As long as higher-order spherical is negligible, spherical aberration can be practically cancelled in the optimized wavelength, with the residual increasing toward wavelengths farther away from it. It will keep increasing with the lens power for these "external" wavelengths, but will have no appreciable effect on the correction level in the optimized wavelength. However, since higher-order spherical aberration cannot be entirely removed, only minimized by balancing it with the lower-order form, it affects the optimized wavelength as well. To some extent, it is present in most apochromatic doublet objectives. After a certain point, spherochromatism can become intolerable; if pushed to far, it can be as crippling as secondary spectrum, particularly if the optimum wavelength (and, of course, those close to it) is significantly affected by higher-order spherical.

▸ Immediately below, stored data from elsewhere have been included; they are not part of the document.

/-- Descriptor 0 handed to the upper layer. -/
def oneHanded : State :=
  { up with rx := { up.rx.mapShadow 0 (fun sh => { sh with state := .handedToUpperLayer, actualBytes := 2 }) with
      readyList := [1, 2, 3], readyCount := 3, pendingList := [0], outstandingReceives := 1 } }

/-- P2 step 8. -/
theorem test_recycle :
    ran (.recycle 0) oneHanded (fun t => (t.rx.readyList, t.rx.outstandingReceives, t.mem.rdLink 0x2600)) =
      some (some .ok, [1, 2, 3, 0], 0, 0x2000) := by decide +kernel

/-- X11. -/
theorem test_recycle_refused : ran (.recycle 1) up (fun t => t.rx.readyList) =
    some (some .invalidRequest, [0, 1, 2, 3]) := by decide +kernel

/-- R197, R164: the receive unit idle is started at the first untouched descriptor. -/
theorem test_ensureStarted :
    ran .ensureStarted (received 0 true { up with regs := { up.regs with status := 0 } })
      (fun t => (t.regs.pointer, t.regs.command, t.tx.resumeWaitNeeded)) =
      some (some .ok, 0x2200, 3, true) := by decide +kernel

/-- X12c. -/
theorem test_ensureStarted_broken :
    ran .ensureStarted { up with dev := { up.dev with hardwareError := true } } (fun t => t.regs.command) =
      some (some .hardError, 0) := by decide +kernel

/-- X13: id 4 is reserved. -/
theorem test_grow :
    ran .grow up (fun t => (t.rx.allocState, t.dev.refCount)) = some (some .ok, .allocationInFlight 4, 1) := by
  decide +kernel

/-- An allocation in flight for descriptor 4. -/
def growing : State :=
  { up with
    rx := { up.rx with
      shadows := putShadow 4 ⟨.allocationPending, none, none, 256, 0⟩ up.rx.shadows, allocState := .allocationInFlight 4 }
    dev := { up.dev with refCount := 1 } }

/-- X13b. -/
theorem test_growComplete :
    ran (.growComplete true 0x3000) growing
      (fun t => (t.rx.readyList, t.rx.currentCount, t.mem.rdLink 0x2600, t.mem.rdPayloadPtr 0x3000, t.dev.refCount)) =
      some (some .ok, [0, 1, 2, 3, 4], 5, 0x3000, 0x3010, 0) := by decide +kernel

/-- X15. -/
theorem test_growComplete_failed :
    ran (.growComplete false 0) growing (fun t => (t.rx.allocState, t.rx.shadow? 4, t.dev.refCount)) =
      some (some .ok, .idle, none, 0) := by decide +kernel

/-- The pool may shrink: five descriptors counted and three over-supplied intervals (X16b). -/
def shrinkable : State :=
  { oneHanded with rx := { oneHanded.rx with currentCount := 5, shrinkCounter := 3 } }

/-- X16b. -/
theorem test_rxReturn_freed :
    ran (.rxReturn 0) shrinkable (fun t => (t.rx.currentCount, t.rx.shadow? 0, t.rx.readyList)) =
      some (some .ok, 4, none, [1, 2, 3]) := by decide +kernel

/-- X16c: the threshold itself is not enough. -/
theorem test_rxReturn_recycled :
    ran (.rxReturn 0) { shrinkable with rx := { shrinkable.rx with shrinkCounter := 2 } }
      (fun t => (t.rx.currentCount, t.rx.readyList)) = some (some .ok, 5, [1, 2, 3, 0]) := by decide +kernel

/-- X16b, the request form. -/
theorem test_shrink : ran (.shrink 0) shrinkable (fun t => (t.rx.currentCount, t.rx.pendingList)) =
    some (some .ok, 4, []) := by decide +kernel

/-- X16c. -/
theorem test_shrink_refused :
    ran (.shrink 0) { shrinkable with rx := { shrinkable.rx with shrinkCounter := 2 } } (fun t => t.rx.pendingList) =
      some (some .invalidRequest, [0]) := by decide +kernel

/-- K2. -/
theorem test_issueCommand_timeout :
    ran (.issueCommand true 3 0x2000) { up with regs := { up.regs with command := 1, pointer := 0x1000 } }
      (fun t => (t.dev.hardwareError, t.regs.pointer, t.regs.command)) =
      some (some .hardError, true, 0x1000, 1) := by decide +kernel

/-- K1: the Acceptor steps at the second yield. Five points pass before it. -/
theorem test_issueCommand_waits :
    ran (.issueCommand true 1 0x1000)
      { up with regs := { up.regs with command := 3 }, ports := { up.ports with interleaved := List.replicate 5 [] ++ [[.device .accept]] } }
      (fun t => (t.regs.pointer, t.regs.command, t.units.ruCursor)) = some (some .ok, 0x1000, 1, some 0) := by
  decide +kernel

/-- K4. -/
theorem test_waitAccept : ran (.waitAccept 1) up (fun t => t.dev.hardwareError) = some (some .ok, false) := by
  decide +kernel

/-- K4. -/
theorem test_waitAccept_timeout :
    ran (.waitAccept 1) { up with regs := { up.regs with command := 2 } } (fun t => t.dev.hardwareError) =
      some (some .hardError, true) := by decide +kernel

/-- R211: detection begins at the first candidate. -/
theorem test_linkStart :
    ran .linkStart up (fun t => (t.link.phase, t.link.timer, t.dev.refCount)) =
      some (some .ok, .scanningForLink, .armed, 1) := by decide +kernel

/-- Link detection under way, as START leaves it, on a running device. -/
def scanning : State :=
  { up with
    link := { Link.reset Config.cfgT with phase := .scanningForLink, timer := .armed }
    dev := { up.dev with refCount := 1 } }

/-- L1. -/
theorem test_linkTick :
    ran .linkTick scanning (fun t => (t.link.phase, t.link.selected, t.link.speed, t.link.media, t.dev.refCount)) =
      some (some .ok, .done, .addr 1, 2, .connected, 0) := by decide +kernel

/-- L2. -/
theorem test_linkTick_waits :
    ran .linkTick { scanning with regs := { up.regs with phystat := phyWith 2 0x01 } }
      (fun t => (t.link.candidateAddressIndex, t.link.foundAddress, t.link.waitCounter, t.link.phase, t.link.timer)) =
      some (some .ok, 1, some 2, 3, .waitingForNegotiation, .armed) := by decide +kernel

/-- L13. -/
theorem test_getLinkSpeed : ran (.getLinkSpeed 1) up (fun t => t.events) =
    some (some .ok, [.completeRequest 1 (.speed 2)]) := by decide +kernel

/-- L14. -/
theorem test_getMediaState :
    ran (.getMediaState 1) { up with dev := { up.dev with hardwareError := true } } (fun t => t.events) =
      some (some .ok, [.completeRequest 1 (.media .disconnected)]) := by decide +kernel

/-- L12, a deferred filter. -/
theorem test_setFilter :
    ran (.setFilter 3) scanning (fun t => (t.dev.packetFilter, t.link.pendingFilter)) =
      some (some .pending, 1, some 3) := by decide +kernel

/-- R221. -/
theorem test_setMcast : ran (.setMcast 3) up (fun t => t.dev.mcastList) = some (some .ok, [0x01005E000001]) := by
  decide +kernel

Due to the presence of spherochromatism, apochromats do not form common paraxial foci for F-e-C lines, rather common foci for given zonal heights, so called "crossings" (due to it, the paraxial foci are always separated, and could be more so in a fast apo than in a slow achromat). Ideally, non-optimized wavelengths should cross the optimized so that their best foci coincide; in practice, it is difficult to achieve. Since the magnitude of spherical aberration vary significantly (fourfold for the lower-order form) from its best focus to either paraxial or marginal focus, how close a crossing is - or not - to that ideal can cause significant difference in the chromatic correction level between two objectives formally satisfying the "three crossings" requirement.

In an attempt to define an apochromat as instrument meeting specific minimum correction level, it was stated by Ernst Abbe himself that an objective is apochromatic if its secondary spectrum is canceled and if its correction of spherochromatism - or tertiary spectrum - is also satisfactory.

Commonly cited definition giving specific numbers to the Abbe's principle above, which we'll call technical apo definition for a visual instrument, sets the specific limits to the wavefront error in the four non-optimized wavelengths spanning the visual spectrum to no more than 1/4 wave P-V in the F and C lines, and no more than 1/2 wave P-V in the g and r lines. If the wavefront error in the optimized wavelength is acceptably low (not specified), such objective is called a true apo. Obviously, both achromatic and apochromatic objectives could fulfill these conditions, with the former only requiring significantly smaller relative aperture. This creates ambiguity, which is not remedied by the use of a term apochromatic performance, as implying negligible chromatic error. For instance, lens objective passing the 1/4 wave F/C requirement, with as little as 1/15 wave P-V error in the optimized wavelength still can have only 0.93 polychromatic Strehl. With a more down-to-earth optimized line correction of 1/8 wave P-V, which by pretty much anyone's definition of "corrected" fits in, the Strehl is down to 0.9.

Put simply, the term apochromatic specifically implies the mode of chromatic correction, not the level of optical quality. For that, we have and should use appropriate parameters from the realm of optical aberrations.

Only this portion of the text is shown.